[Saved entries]
[Start of Attachment]

-- ==== Sys2Proof/Laws/Calm.lean ====
section
/-! SUPPORT. What an event, a packet, a completion or a release of ownership leaves alone, said once for each operation: no link
changes its state, and no register changes but the counters and captures that these operations keep. -/

set_option Elab.async false

namespace Sys2Proof
namespace Machine

/-- The counters and captures that events, packets, rings and denials keep. -/
def Counted (o : Nat) : Prop :=
  o ∈ [Reg.FAB_NOROUTE_DROP, Reg.FAB_HOP_DROP, Reg.EDG_PAIR_GATED_CNT, Reg.EDG_PAIR_RELQ_CNT, Reg.SYS_RAF_CNT, Reg.SYS_RAF_CAP0,
       Reg.SYS_RAF_CAP1, Reg.SYS_MPU_DENY_CNT, Reg.SYS_MPU_CAP0, Reg.SYS_MPU_CAP1, Reg.MEM_ADDR_ERR_CNT, Reg.FAB_MIR_TX_CNT,
       Reg.FAB_MIR_REJECT_CNT, Reg.FAB_MIR_RX_CNT]
    ∨ (∃ n, n < 11 ∧ (o = Reg.FAB_TEPHRA_COUNT + 4 * n ∨ o = Reg.FAB_LANE_RUNS + 4 * n))
    ∨ ∃ n, o = Reg.FAB_LINK_TX_DROP + 0x100 * n ∨ o = Reg.FAB_LINK_FORMAT_ERR + 0x100 * n
      ∨ o = Reg.HST_DB_FAULT_CNT + 0x10000 * n ∨ o = Reg.HST_RING_FAULT_CNT + 0x10000 * n
      ∨ ∃ w f, o = evqOff w f Reg.HST_EVQ_LOST

theorem counted (o : Nat) (h : EventReg o) : Counted o := by
  rcases h with h | ⟨n, hn, h⟩ | ⟨n, h⟩ | ⟨w, f, h⟩
  · have e : ([Reg.SYS_MPU_DENY_CNT, Reg.SYS_MPU_CAP0, Reg.SYS_MPU_CAP1, Reg.FAB_NOROUTE_DROP, Reg.FAB_HOP_DROP,
      Reg.EDG_PAIR_GATED_CNT] : List Nat) ⊆ [Reg.FAB_NOROUTE_DROP, Reg.FAB_HOP_DROP, Reg.EDG_PAIR_GATED_CNT, Reg.EDG_PAIR_RELQ_CNT, Reg.SYS_RAF_CNT, Reg.SYS_RAF_CAP0,
       Reg.SYS_RAF_CAP1, Reg.SYS_MPU_DENY_CNT, Reg.SYS_MPU_CAP0, Reg.SYS_MPU_CAP1, Reg.MEM_ADDR_ERR_CNT, Reg.FAB_MIR_TX_CNT,
       Reg.FAB_MIR_REJECT_CNT, Reg.FAB_MIR_RX_CNT] := by decide
    exact .inl (e h)
  · exact .inr (.inl ⟨n, hn, .inl h⟩)
  · rcases h with h | h
    · exact .inr (.inr ⟨n, .inl h⟩)
    · exact .inr (.inr ⟨n, .inr (.inl h)⟩)
  · exact .inr (.inr ⟨0, .inr (.inr (.inr (.inr ⟨w, f, h⟩)))⟩)

/-- Nothing but registers of P changed among the registers, and no link changed its state. -/
structure CalmOf (P : Nat → Prop) (s t : State) : Prop where
  get : ∀ o, ¬ P o → t.regs.get? o = s.regs.get? o
  otp : t.otp = s.otp
  straps : t.straps = s.straps
  st : ∀ l, (t.link l).st = (s.link l).st

theorem CalmOf.refl {P : Nat → Prop} (s : State) : CalmOf P s s := ⟨fun _ _ => rfl, rfl, rfl, fun _ => rfl⟩

theorem CalmOf.trans {P : Nat → Prop} {s t u : State} (h : CalmOf P s t) (k : CalmOf P t u) : CalmOf P s u :=
  ⟨fun o ho => (k.get o ho).trans (h.get o ho), k.otp.trans h.otp, k.straps.trans h.straps, fun l => (k.st l).trans (h.st l)⟩

theorem CalmOf.upd {P : Nat → Prop} {s t u : State} (h : CalmOf P s t) (hr : u.regs = t.regs := by rfl) (hl : u.fab.links = t.fab.links := by rfl)
    (ho : u.otp = t.otp := by rfl) (hs : u.straps = t.straps := by rfl) : CalmOf P s u :=
  ⟨fun o ho => by rw [← h.get o ho, hr], ho.trans h.otp, hs.trans h.straps, fun l => by rw [← h.st l]; simp only [State.link, hl]⟩

/-- A register that is no counter reads the same. -/
theorem CalmOf.reg {P : Nat → Prop} {s t : State} (h : CalmOf P s t) {o : Nat} (ho : ¬ P o) : t.reg o = s.reg o := by
  have e : regReset t o = regReset s o := by simp only [regReset, specialReset, h.otp, h.straps]
  simp only [State.reg, h.get o ho, e]

/-- A counter outside the list reads the same. -/
theorem CalmOf.cnt {P : Nat → Prop} {s t : State} (h : CalmOf P s t) {o : Nat} (ho : ¬ P o) : t.cnt o = s.cnt o := by
  simp only [State.cnt, Tab.getD, h.get o ho]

[End of Attachment]

Your reply must contain exactly the lines from the first line of the data through the line holding "changes its state, and", and nothing more.

RESULT FOR THIS TASK -
-- ==== Sys2Proof/Laws/Calm.lean ====
section
/-! SUPPORT. What an event, a packet, a completion or a release of ownership leaves alone, said once for each operation: no link
changes its state, and no register changes but the counters and captures that these operations keep. -/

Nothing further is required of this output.